Dobroyd Castle is an important historic building above the town of Todmorden, West Yorkshire, England. It was built for John Fielden, local mill owner and son of Honest John Fielden the Social Reformer and MP.

The building has had a varied past. First built as an extravagant mansion house, then it was used as an Approved school, it then became a Buddhist Retreat centre and the building is currently used as an Activity Centre (Known as Robinwood) for Primary School Groups.
The castle has 66 rooms and is Grade II* listed.

==History==
In the mid 19th century Todmorden was a booming, successful cotton town. It is in this setting that rich industrialist, John Fielden (Junior) fell in love with local worker, Ruth Stansfield and asked her to be his wife. It is often said that her reply was that she would marry him if he built her a castle.
Whether or not that was said, the couple married in 1857 and in due course a castle was built. Fielden commissioned prestigious architect, John Gibson to design and build the Castle between 1866 and 1869 at a cost of £71,589.

John and Ruth Fielden lived in the Castle but the couple became progressively distant and estranged, a Swiss chalet was built in the valley bottom for Ruth and it is said that she became an alcoholic. Ruth died in 1877 (aged 50), just 8 years after the castle's completion. John died in the castle in 1893 (aged 77). After his death, the Castle stayed in the Fielden family but was used infrequently and was eventually sold for £10,000.

The Home Office used the castle between 1942 and 1979 as an Approved School for 15- to 18-year-old males to learn manual skills such as building or carpentry alongside the rest of their curriculum.
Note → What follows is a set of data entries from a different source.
-- ==== Sys2Proof/Laws/Ops.lean ====
section
/-! SUPPORT. What each shared operation can do: the check `require`, the perform step's two ends, the host's accesses;
and that they keep registers and slots well formed. -/

namespace Sys2Proof.Machine

/-! ### The check of a command (30 R92) -/

theorem require_of {p : Prop} [Decidable p] (h : p) (c : ErrorCode) (s : State) (go : StepResult) :
    require p c s go = go := if_pos h

theorem require_of_not {p : Prop} [Decidable p] (h : ¬p) (c : ErrorCode) (s : State) (go : StepResult) :
    require p c s go = .next (s.recordError c) := if_neg h

/-- What a check can do: pass, or end the command in its error (30 R92, 60 R201). -/
theorem require_eq_next {p : Prop} [Decidable p] {c : ErrorCode} {s t : State} {go : StepResult} :
    require p c s go = .next t ↔ (p ∧ go = .next t) ∨ (¬p ∧ t = s.recordError c) := by
  by_cases h : p
  · simp [require, h]
  · simp [require, h, eq_comm]

/-- A check never stops the machine by itself. -/
theorem require_isNext {p : Prop} [Decidable p] {c : ErrorCode} {s : State} {go : StepResult}
    (h : ∃ t, go = .next t) : ∃ t, require p c s go = .next t := by
  by_cases hp : p
  · rw [require_of hp]; exact h
  · exact ⟨_, require_of_not hp _ _ _⟩

/-- Recording an error, field by field (60 R201). -/
theorem State.recordError_eq (s : State) (e : ErrorCode) :
    s.recordError e = { s with err := some e, errcmd := s.pcmd, cmdcnt := s.cmdcnt + 1, busy := false } := rfl

/-! ### Completing a command -/

theorem retired_retire_write (s : State) (r : Reg) (n x : Nat) : Retired s (s.write r n x).retire := by
  simp [Retired]

theorem retired_retire_setSlot (s : State) (c : Ctx) (slot : CtxSlot) : Retired s (s.setSlot c slot).retire := by
  simp [Retired]

/-- The frame of a command that writes one register (10 R21, 30 R92). -/
theorem writesOnly_retire_write (s : State) (r : Reg) (n x : Nat) : WritesOnly s (s.write r n x).retire [r] := by
  refine ⟨retired_retire_write s r n x, fun q hq => ?_, fun c _ => by simp⟩
  simp at hq; simp [hq]

/-! ### Registers and slots stay well formed -/

/-- A write leaves every register with LMAX limbs of W bits. -/
theorem State.write_keeps_limbs {s : State} (h : ∀ r : Reg, LimbsOk s.params (s.vreg r)) (r : Reg) (n x : Nat) :
    ∀ q : Reg, LimbsOk (s.write r n x).params ((s.write r n x).vreg q) := by
  intro q
  rw [State.vreg_write, State.write_params]
  split
  · exact limbsOf_ok _ _ _
  · exact h q

theorem limbOfWord_lt (p : Params) (d : Word) : (limbOfWord p d).toNat < p.radix := by
  have h1 : d.toNat % p.radix < p.radix := Nat.mod_lt _ p.radix_pos
  have h2 := p.radix_le
  rw [limbOfWord, BitVec.toNat_ofNat, Nat.mod_eq_of_lt (by omega)]
  exact h1

/-- A host's limb write keeps registers of LMAX limbs of W bits (20 R52). -/
theorem State.setLimb_keeps_limbs {s : State} (h : ∀ r : Reg, LimbsOk s.params (s.vreg r)) (r : Reg) (i : Nat)
    (d : Word) : ∀ q : Reg, LimbsOk s.params ((s.setLimb r i (limbOfWord s.params d)).vreg q) := by
  intro q
  rw [State.vreg_setLimb]
  split
  · exact (h r).set i (limbOfWord_lt _ _)
  · exact h q

theorem emptySlot_ok (p : Params) : SlotOk p (CtxSlot.empty p) :=
  ⟨zeroLimbs_ok p, zeroLimbs_ok p, zeroLimbs_ok p, fun _ => rfl,
    fun h => absurd h (by simp [CtxSlot.empty]), fun h => absurd h (by simp [CtxSlot.empty])⟩

/-! ### The host's accesses (spec 20) -/

/-- What a CMD write can do (20 R57). -/
theorem State.writeCmd_cases (s : State) (d : Word) :
    (s.busy = false ∧ s.err = none ∧ s.writeCmd d = { s with pcmd := d, busy := true }) ∨
    (¬(s.busy = false ∧ s.err = none) ∧ s.writeCmd d = s.setDrop) := by
  by_cases h : s.busy = false ∧ s.err = none
  · exact .inl ⟨h.1, h.2, if_pos h⟩
  · exact .inr ⟨h, if_neg h⟩

/-- What a limb write can do (20 R52, R54, R58). -/
theorem State.writeLimb_cases (s : State) (r : Reg) (i : Nat) (d : Word) :
    (s.lmax ≤ i ∧ s.writeLimb r i d = s) ∨
    (i < s.lmax ∧ s.busy = true ∧ s.writeLimb r i d = s.setDrop) ∨
    (i < s.lmax ∧ s.busy = false ∧ s.writeLimb r i d = s.setLimb r i (limbOfWord s.params d)) := by
  unfold State.writeLimb
  by_cases h : i < s.lmax
  · cases hb : s.busy <;> simp [h]
  · exact .inl ⟨Nat.le_of_not_lt h, if_neg h⟩

/-- What a host write can do: accept or drop a command, clear the error, write or drop a limb, or nothing (20 R51 to
R58). -/
theorem State.hostWrite_cases (s : State) (a : Addr) (d : Word) :
    s.hostWrite a d = s ∨ (windowWord a = .cmd ∧ s.hostWrite a d = s.writeCmd d) ∨
    (windowWord a = .ctrl ∧ s.hostWrite a d = s.writeCtrl d) ∨
    ∃ r i, windowWord a = .limb r i ∧ s.hostWrite a d = s.writeLimb r i d := by
  unfold State.hostWrite
  cases h : windowWord a <;> simp

/-- What a host read can do: give the exact word, or a free value (20 R58, R59). -/
theorem State.hostRead_cases (s : State) (a : Addr) :
    (s.busy = true ∧ (windowWord a).hiddenWhileBusy s.lmax = true ∧
      s.hostRead a = { s with readData := Config.freeBusRead s.freeIx, freeIx := s.freeIx + 1 }) ∨
    (¬(s.busy = true ∧ (windowWord a).hiddenWhileBusy s.lmax = true) ∧
      s.hostRead a = { s with readData := s.exactWord (windowWord a) }) := by
  unfold State.hostRead
  by_cases h : s.busy = true ∧ (windowWord a).hiddenWhileBusy s.lmax = true
  · exact .inl ⟨h.1, h.2, if_pos (by simp [h.1, h.2])⟩
  · refine .inr ⟨h, if_neg fun hc => h ?_⟩
    simpa using hc

/-- What the perform step is (30 R92). -/
theorem perform_of_decode {s : State} {i : Instr} (h : decode s.pcmd = .ok i) : perform s = exec i s := by
  unfold perform; rw [h]

theorem perform_of_error {s : State} {e : DecodeError} (h : decode s.pcmd = .error e) :
    perform s = .next (s.recordError .illegalCommand) := by
  unfold perform; rw [h]

end Sys2Proof.Machine
end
After a 3-month closure in 1979 the castle reopened as the privately run Castle School. 20 boys with emotional and behavioural problems were educated there. Following the school's closure in 1989 the castle lay empty for 6 years.

The Castle was acquired by Buddhists of the New Kadampa Tradition in 1995. They bought the castle for £320,000 and the building became the Losang Dragpa Centre, named after a famous teacher of Tibetan Buddhism. In 2007 it was announced that the Buddhists were leaving the Castle and there was concern locally for the future of the Castle, especially because the roof was in a state of disrepair and the work required to renovate it was going to cost around £200,000. The Buddhists had secured a grant for £127,000 from English Heritage and the Heritage Lottery Fund but this would not necessarily be transferable to the new owners.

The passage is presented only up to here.